Exercise prompt =>
Return the data. Every word must match.

Records supplied =>

-- ==== Sys2Proof/Machine/Operands.lean ====
section
/-! DEFINITION. The number formats of the device (R145–R153, R189): what the bits of an operand or element stand for. -/

namespace Sys2Proof.Machine
open Sys2Proof

/-- A floating-point format of R145: its exponent bits and stored significand bits, and whether it is E4M3 (R146). -/
structure FFmt where
  eb : Nat
  mb : Nat
  e4m3 : Bool := false
  deriving DecidableEq, Repr

def fp64 : FFmt := { eb := 11, mb := 52 }
def fp32 : FFmt := { eb := 8, mb := 23 }
def fp16 : FFmt := { eb := 5, mb := 10 }
def bf16 : FFmt := { eb := 8, mb := 7 }
def e5m2 : FFmt := { eb := 5, mb := 2 }
def e4m3 : FFmt := { eb := 4, mb := 3, e4m3 := true }

def FFmt.width (f : FFmt) : Nat := 1 + f.eb + f.mb
def FFmt.bias (f : FFmt) : Nat := 2 ^ (f.eb - 1) - 1
/-- Exponent of the last place of a subnormal. -/
def FFmt.qmin (f : FFmt) : Int := 1 - (f.bias : Int) - f.mb
/-- The sign bit alone. -/
def FFmt.signBit (f : FFmt) : Nat := 2 ^ (f.eb + f.mb)
def FFmt.infBits (f : FFmt) : Nat := (2 ^ f.eb - 1) * 2 ^ f.mb
/-- The canonical quiet NaN (R147). -/
def FFmt.canonNan (f : FFmt) : Nat := if f.e4m3 then 0x7F else f.infBits + 2 ^ (f.mb - 1)
/-- The bits of the largest finite value. -/
def FFmt.maxBits (f : FFmt) : Nat := if f.e4m3 then 0x7E else f.infBits - 1

/-- What the bits of a floating-point operand stand for: a NaN (quiet or signalling), an infinity, or sig · 2^exp. -/
inductive FVal where
  | nan (neg quiet : Bool)
  | inf (neg : Bool)
  | fin (neg : Bool) (sig : Nat) (exp : Int)
  deriving DecidableEq, Repr

/-- The value of a format's bits (R145–R147). -/
def FFmt.unpack (f : FFmt) (bits : Nat) : FVal :=
  let x := bits % 2 ^ f.width
  let neg := decide (f.signBit ≤ x)
  let e := x / 2 ^ f.mb % 2 ^ f.eb
  let m := x % 2 ^ f.mb
  if f.e4m3 ∧ e = 15 ∧ m = 7 then .nan neg true
  else if !f.e4m3 ∧ e = 2 ^ f.eb - 1 then
    if m = 0 then .inf neg else .nan neg (decide (2 ^ (f.mb - 1) ≤ m))
  else if e = 0 then .fin neg m f.qmin
  else .fin neg (2 ^ f.mb + m) (f.qmin + (e - 1))

def FFmt.isNan (f : FFmt) (bits : Nat) : Bool := match f.unpack bits with | .nan _ _ => true | _ => false
def FFmt.isSnan (f : FFmt) (bits : Nat) : Bool := match f.unpack bits with | .nan _ q => !q | _ => false
def FFmt.neg? (f : FFmt) (bits : Nat) : Bool := decide (f.signBit ≤ bits % 2 ^ f.width)
/-- A NaN with its quiet bit set (R163). -/
def FFmt.quiet (f : FFmt) (bits : Nat) : Nat := (bits % 2 ^ f.width) ||| (if f.e4m3 then 0 else 2 ^ (f.mb - 1))
def FFmt.flip (f : FFmt) (bits : Nat) : Nat := (bits % 2 ^ f.width) ^^^ f.signBit
def FFmt.mag (f : FFmt) (bits : Nat) : Nat := bits % f.signBit
def FFmt.withSign (f : FFmt) (neg : Bool) (mag : Nat) : Nat := mag + (if neg then f.signBit else 0)

/-! ### Element types (R189) -/

inductive ElemTy where
  | float (f : FFmt)
  | int (signed : Bool) (w : Nat)
  deriving DecidableEq, Repr

def ElemTy.width : ElemTy → Nat
  | .float f => f.width
  | .int _ w => w

/-- The type of a code of R189. -/
def elemTy (c : Nat) : ElemTy :=
  match c % 16 with
  | 0 => .float fp64 | 1 => .float fp32 | 2 => .float fp16 | 3 => .float bf16 | 4 => .float e4m3 | 5 => .float e5m2
  | 6 => .int true 64 | 7 => .int true 32 | 8 => .int true 16 | 9 => .int true 8 | 10 => .int false 64 | 11 => .int false 32
  | 12 => .int false 16 | 13 => .int false 8 | 14 => .int true 4 | _ => .int false 4

/-- An integer element as a number (R149). -/
def intVal (signed : Bool) (w bits : Nat) : Int := if signed then sextNat bits w else ((bits % 2 ^ w : Nat) : Int)
def intMin (signed : Bool) (w : Nat) : Int := if signed then -(2 ^ (w - 1) : Nat) else 0
def intMax (signed : Bool) (w : Nat) : Int := if signed then (2 ^ (w - 1) : Nat) - 1 else (2 ^ w : Nat) - 1
def intBits (w : Nat) (i : Int) : Nat := (i % (2 ^ w : Nat)).toNat

/-! ### Packed elements in a byte string (R150, R188) -/

/-- Element `i` of width `w` bits in bytes that are held as one number, byte 0 lowest. -/
def elemAt (x : Nat) (w i : Nat) : Nat := (x >>> (w * i)) % 2 ^ w

/-- Elements as bytes, element 0 first. -/
def packElems (w : Nat) (es : List Nat) : Nat := (es.reverse).foldl (fun a e => a * 2 ^ w + e % 2 ^ w) 0

end Sys2Proof.Machine
end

Written solution =>
-- ==== Sys2Proof/Machine/Operands.lean ====
section
/-! DEFINITION. The number formats of the device (R145–R153, R189): what the bits of an operand or element stand for. -/

namespace Sys2Proof.Machine
open Sys2Proof

/-- A floating-point format of R145: its exponent bits and stored significand bits, and whether it is E4M3 (R146). -/
structure FFmt where
  eb : Nat
  mb : Nat
  e4m3 : Bool := false
  deriving DecidableEq, Repr

def fp64 : FFmt := { eb := 11, mb := 52 }
def fp32 : FFmt := { eb := 8, mb := 23 }
def fp16 : FFmt := { eb := 5, mb := 10 }
def bf16 : FFmt := { eb := 8, mb := 7 }
def e5m2 : FFmt := { eb := 5, mb := 2 }
def e4m3 : FFmt := { eb := 4, mb := 3, e4m3 := true }

def FFmt.width (f : FFmt) : Nat := 1 + f.eb + f.mb
def FFmt.bias (f : FFmt) : Nat := 2 ^ (f.eb - 1) - 1
/-- Exponent of the last place of a subnormal. -/
def FFmt.qmin (f : FFmt) : Int := 1 - (f.bias : Int) - f.mb
/-- The sign bit alone. -/
def FFmt.signBit (f : FFmt) : Nat := 2 ^ (f.eb + f.mb)
def FFmt.infBits (f : FFmt) : Nat := (2 ^ f.eb - 1) * 2 ^ f.mb
/-- The canonical quiet NaN (R147). -/
def FFmt.canonNan (f : FFmt) : Nat := if f.e4m3 then 0x7F else f.infBits + 2 ^ (f.mb - 1)
/-- The bits of the largest finite value. -/
def FFmt.maxBits (f : FFmt) : Nat := if f.e4m3 then 0x7E else f.infBits - 1

/-- What the bits of a floating-point operand stand for: a NaN (quiet or signalling), an infinity, or sig · 2^exp. -/
inductive FVal where
  | nan (neg quiet : Bool)
  | inf (neg : Bool)
  | fin (neg : Bool) (sig : Nat) (exp : Int)
  deriving DecidableEq, Repr

/-- The value of a format's bits (R145–R147). -/
def FFmt.unpack (f : FFmt) (bits : Nat) : FVal :=
  let x := bits % 2 ^ f.width
  let neg := decide (f.signBit ≤ x)
  let e := x / 2 ^ f.mb % 2 ^ f.eb
  let m := x % 2 ^ f.mb
  if f.e4m3 ∧ e = 15 ∧ m = 7 then .nan neg true
  else if !f.e4m3 ∧ e = 2 ^ f.eb - 1 then
    if m = 0 then .inf neg else .nan neg (decide (2 ^ (f.mb - 1) ≤ m))
  else if e = 0 then .fin neg m f.qmin
  else .fin neg (2 ^ f.mb + m) (f.qmin + (e - 1))

def FFmt.isNan (f : FFmt) (bits : Nat) : Bool := match f.unpack bits with | .nan _ _ => true | _ => false
def FFmt.isSnan (f : FFmt) (bits : Nat) : Bool := match f.unpack bits with | .nan _ q => !q | _ => false
def FFmt.neg? (f : FFmt) (bits : Nat) : Bool := decide (f.signBit ≤ bits % 2 ^ f.width)
/-- A NaN with its quiet bit set (R163). -/
def FFmt.quiet (f : FFmt) (bits : Nat) : Nat := (bits % 2 ^ f.width) ||| (if f.e4m3 then 0 else 2 ^ (f.mb - 1))
def FFmt.flip (f : FFmt) (bits : Nat) : Nat := (bits % 2 ^ f.width) ^^^ f.signBit
def FFmt.mag (f : FFmt) (bits : Nat) : Nat := bits % f.signBit
def FFmt.withSign (f : FFmt) (neg : Bool) (mag : Nat) : Nat := mag + (if neg then f.signBit else 0)

/-! ### Element types (R189) -/

inductive ElemTy where
  | float (f : FFmt)
  | int (signed : Bool) (w : Nat)
  deriving DecidableEq, Repr

def ElemTy.width : ElemTy → Nat
  | .float f => f.width
  | .int _ w => w

/-- The type of a code of R189. -/
def elemTy (c : Nat) : ElemTy :=
  match c % 16 with
  | 0 => .float fp64 | 1 => .float fp32 | 2 => .float fp16 | 3 => .float bf16 | 4 => .float e4m3 | 5 => .float e5m2
  | 6 => .int true 64 | 7 => .int true 32 | 8 => .int true 16 | 9 => .int true 8 | 10 => .int false 64 | 11 => .int false 32
  | 12 => .int false 16 | 13 => .int false 8 | 14 => .int true 4 | _ => .int false 4

/-- An integer element as a number (R149). -/
def intVal (signed : Bool) (w bits : Nat) : Int := if signed then sextNat bits w else ((bits % 2 ^ w : Nat) : Int)
def intMin (signed : Bool) (w : Nat) : Int := if signed then -(2 ^ (w - 1) : Nat) else 0
def intMax (signed : Bool) (w : Nat) : Int := if signed then (2 ^ (w - 1) : Nat) - 1 else (2 ^ w : Nat) - 1
def intBits (w : Nat) (i : Int) : Nat := (i % (2 ^ w : Nat)).toNat

/-! ### Packed elements in a byte string (R150, R188) -/

/-- Element `i` of width `w` bits in bytes that are held as one number, byte 0 lowest. -/
def elemAt (x : Nat) (w i : Nat) : Nat := (x >>> (w * i)) % 2 ^ w

/-- Elements as bytes, element 0 first. -/
def packElems (w : Nat) (es : List Nat) : Nat := (es.reverse).foldl (fun a e => a * 2 ^ w + e % 2 ^ w) 0

end Sys2Proof.Machine
end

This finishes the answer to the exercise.